To avoid these repercussions, it is much better to manage the mismatch problem back at the beginning. Typically, there are two methods of doing this:
The design of solutions that eliminate misalignment at the origin, an option that in almost all cases involves the use of ball bearings, requires a high level of precision that, as mentioned earlier, "hides" a series of costs to adapt the mounting surfaces. In addition to the reworking and grinding mentioned above, it is often necessary to reinforce some parts of the guides in order to ensure a mounting surface that is sufficiently rigid to prevent flexing.
Other measures to counteract misalignment are also taken during assembly. Installers are often busy aligning rails millimeter by millimeter with painstaking precision, using ad hoc tools, fine adjustments and spacers.
The alternative, however, does exist and it is to use self-aligning bearing linear guides. In contrast to recirculating ball bearings, this type of guide has large rolling elements, profiles that allow for a certain amount of clearance and, finally, simple preload adjustment to allow for uniform load distribution across all bearings.

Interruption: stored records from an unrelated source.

/-! ### The fire unit -/

/-- One shutter and its magnet (8.4, R156, R157). -/
structure ShutterLaw (x : ShutterRec) : Prop where
  /-- The confirm measure runs in DROPPING alone. -/
  confirm : x.confirm.isSome = (x.state == .dropping)
  /-- The drop is kept in DROPPING and STUCK. -/
  dropSequence : x.dropSequence.isSome = (x.state == .dropping || x.state == .stuck)
  dropSnapshot : x.dropSnapshot.isSome = (x.state == .dropping || x.state == .stuck)
  /-- A shutter stands OPEN on an energized magnet alone, and drops from a dead one. -/
  opened : x.state = .opened → x.magnet = true
  dropping : x.state = .dropping → x.magnet = false

/-- One machine's gate sensing (Table 8-1, R153, R165). -/
structure GateLaw (g : GateRec) : Prop where
  count : g.count ≤ 4095
  hotRun : g.hotRun ≤ 2
  thresholds : g.resetThreshold < g.tripThreshold ∧ g.tripThreshold ≤ 4095

/-- The fire unit's records (Table 8-1, R151, R152, R163). -/
structure FireLaw (u : FireUnit) : Prop where
  shutter : ∀ m, ShutterLaw (u.shutters.get m)
  gate : ∀ m, GateLaw (u.gates.get m)
  logSize : u.log.length ≤ 8
  next : u.nextSequence < 65536
  /-- The log stands newest first, its sequences counting down from next sequence. -/
  sequence : ∀ i r, u.log[i]? = some r → r.sequence = (u.nextSequence + 65535 - i) % 65536
  healthy : u.loopHealthy.isSome = u.loopClosed
  /-- The loop open measure runs on an open loop, and not under a LOOP latch. -/
  openMeasure : u.loopOpenMeasure.isSome = true → u.loopClosed = false ∧ u.boothLatch ≠ some .loop
  booth : u.boothLatch.isSome = true → ∀ m, (u.machineLatch.get m).isSome = true

/-! ### The console line -/

/-- The law of the line unit (Table 9-1, R168, R170, R171). -/
structure LineLaw (l : LineUnit) : Prop where
  queueSize : l.queue.length ≤ 32
  assembly : l.assembly.length ≤ 72
  buffers : l.buffers.length ≤ 2
  /-- The queue stands in making order. -/
  queueOrder : l.queue.Pairwise fun a b => a.order < b.order
  queueMade : ∀ q ∈ l.queue, q.order < l.nextOrder
  replyMade : ∀ r o, l.replyPlace = .full r o → o < l.nextOrder
  sentMade : ∀ t, l.transmitter = some t → t.order < l.nextOrder
  /-- What is being sent was made before every report that waits. -/
  sentFirst : ∀ t, l.transmitter = some t → ∀ q ∈ l.queue, t.order < q.order
  /-- An idle transmitter has nothing to take. -/
  idle : l.transmitter = none → l.queue = [] ∧ ∀ r o, l.replyPlace ≠ .full r o

/-! ### The plan -/

/-- One slot (Table 5-1, Table 5-2, R91). -/
structure SlotLaw (x : Slot) : Prop where
  entry : x.entry.isSome = (x.status != .empty)
  bound : x.bound.isSome = (x.status == .bound)

/-- The law of the plan: every binding stands on both sides and on one screen, and the lamp holds the bound length
(R78, R97). -/
structure PlanLaw (s : State) : Prop where
  slot : ∀ sc n, SlotLaw (s.slot sc n)
  toMachine : ∀ sc n m, (s.slot sc n).bound = some m → screenOf m = sc ∧ (s.machine m).boundSlot = some n
  toSlot : ∀ m n, (s.machine m).boundSlot = some n → (s.slot (screenOf m) n).bound = some m
  length : ∀ m, (s.lamp m).boundLength = s.boundLength m
  /-- R16, R95: a bound machine carries a reel. -/
  reel : ∀ m, (s.machine m).boundSlot.isSome = true → (s.machine m).reelId.isSome = true
  /-- R18, R21: an EMPTY machine carries none and is bound to nothing. -/
  empty : ∀ m, (s.machine m).state = .empty → (s.machine m).boundSlot = none ∧ (s.machine m).reelId = none

/-- The law of the ARMED condition (R98, R99): a machine is ARMED exactly while it is THREADED or ARMED and every item of
the condition stands in the records, and the last posting is in step with it on both sides. -/
structure ArmedLaw (s : State) : Prop where
  /-- R98, its six items. -/
  condition : ∀ m, (s.machine m).state = .armed ↔
    ((s.machine m).state = .threaded ∨ (s.machine m).state = .armed)
      ∧ (∃ n, (s.machine m).boundSlot = some n ∧ s.nextSlot (screenOf m) = some n)
      ∧ (s.lamp m).carbonOk = some true ∧ (s.fire.shutters.get m).state = .opened
      ∧ (s.machine m).holds.fire = false ∧ (s.machine m).holds.brk = false
      ∧ (s.lamp m).state ≠ .fault ∧ (s.lamp m).state ≠ .exhausted
  /-- R99: the plan store's last posting for each machine. -/
  posting : ∀ m, s.plan.lastPosting.get m = ((s.machine m).state == .armed)
  /-- R17: the machine unit's copy, while the machine is THREADED or ARMED. -/
  copy : ∀ m, (s.machine m).state = .threaded ∨ (s.machine m).state = .armed →
    (s.machine m).armedPosting = ((s.machine m).state == .armed)

/-- An entry satisfies Table 5-1 (R87): its ranges, and CO exactly where there is neither LAST nor INT. -/
structure EntryLaw (e : SlotEntry) : Prop where
  reel : isReelId e.reel = true
  length : 1 ≤ e.length ∧ e.length ≤ 99999
  co : ∀ c, e.co = some c → 1 ≤ c ∧ c ≤ e.length - 1
  window : e.window ≤ 480
  runUp : e.runUp ≤ 480
  int : ∀ k, e.int = some k → k ≤ 30
  coPresent : e.co.isSome = (!e.last && e.int.isNone)
  notBoth : e.last = true → e.int = none

/-- Every entry of the plan satisfies Table 5-1 (R87). -/
def EntriesLaw (s : State) : Prop := ∀ sc n e, (s.slot sc n).entry = some e → EntryLaw e

/-! ### Cue decoders and screens -/

/-- One cue decoder's record (Table 3-2, Table 3-3, R57): its counts within their ranges, each 0 outside the states that
count it, and at most two deferred cues. -/
structure DecoderLaw (d : DecoderRec) : Prop where
  patches : d.patchCount ≤ 7 ∧ (0 < d.patchCount ↔ d.decode = .patch ∨ d.decode = .gap)
  length : d.patchLength ≤ 24 ∧ (0 < d.patchLength ↔ d.decode = .patch)
  gap : d.gapFrames ≤ 7 ∧ (0 < d.gapFrames ↔ d.decode = .gap)
  deferred : d.deferred.length ≤ 2

/-- Every cue decoder's record is within its law. -/
def DecodersLaw (s : State) : Prop := ∀ m, DecoderLaw (s.decoder m)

Rollon's Compact Rail guides are an excellent example of misalignment-proof systems. Thanks to the unique geometry of the profiles, they are able to compensate for axial misalignment up to 3.9 mm and radial misalignment up to an angle of ±2°.
In practice, these capabilities translate into the ability to accept a guide height difference of 20 mm when the guide spacing is 500 mm. At the same time, the lateral translation capability of the rollers makes it possible to compensate for parallelism errors in the horizontal axis, i.e. when the guides converge or diverge.
For industrial machine builders, the advantages of using self-aligning guides translate into design freedom and cost reduction. If the condition of the guide mounting surface is not a critical factor, it is easier to design all or part of the machine frame with less expensive materials and manufacturing methods.
Compact Rail guides, for example, can be mounted directly to sheet metal, a surface that does not conform to the mounting of conventional linear guides. Doing so eliminates grinding of mounting surfaces and reliance on other complex assembly methods.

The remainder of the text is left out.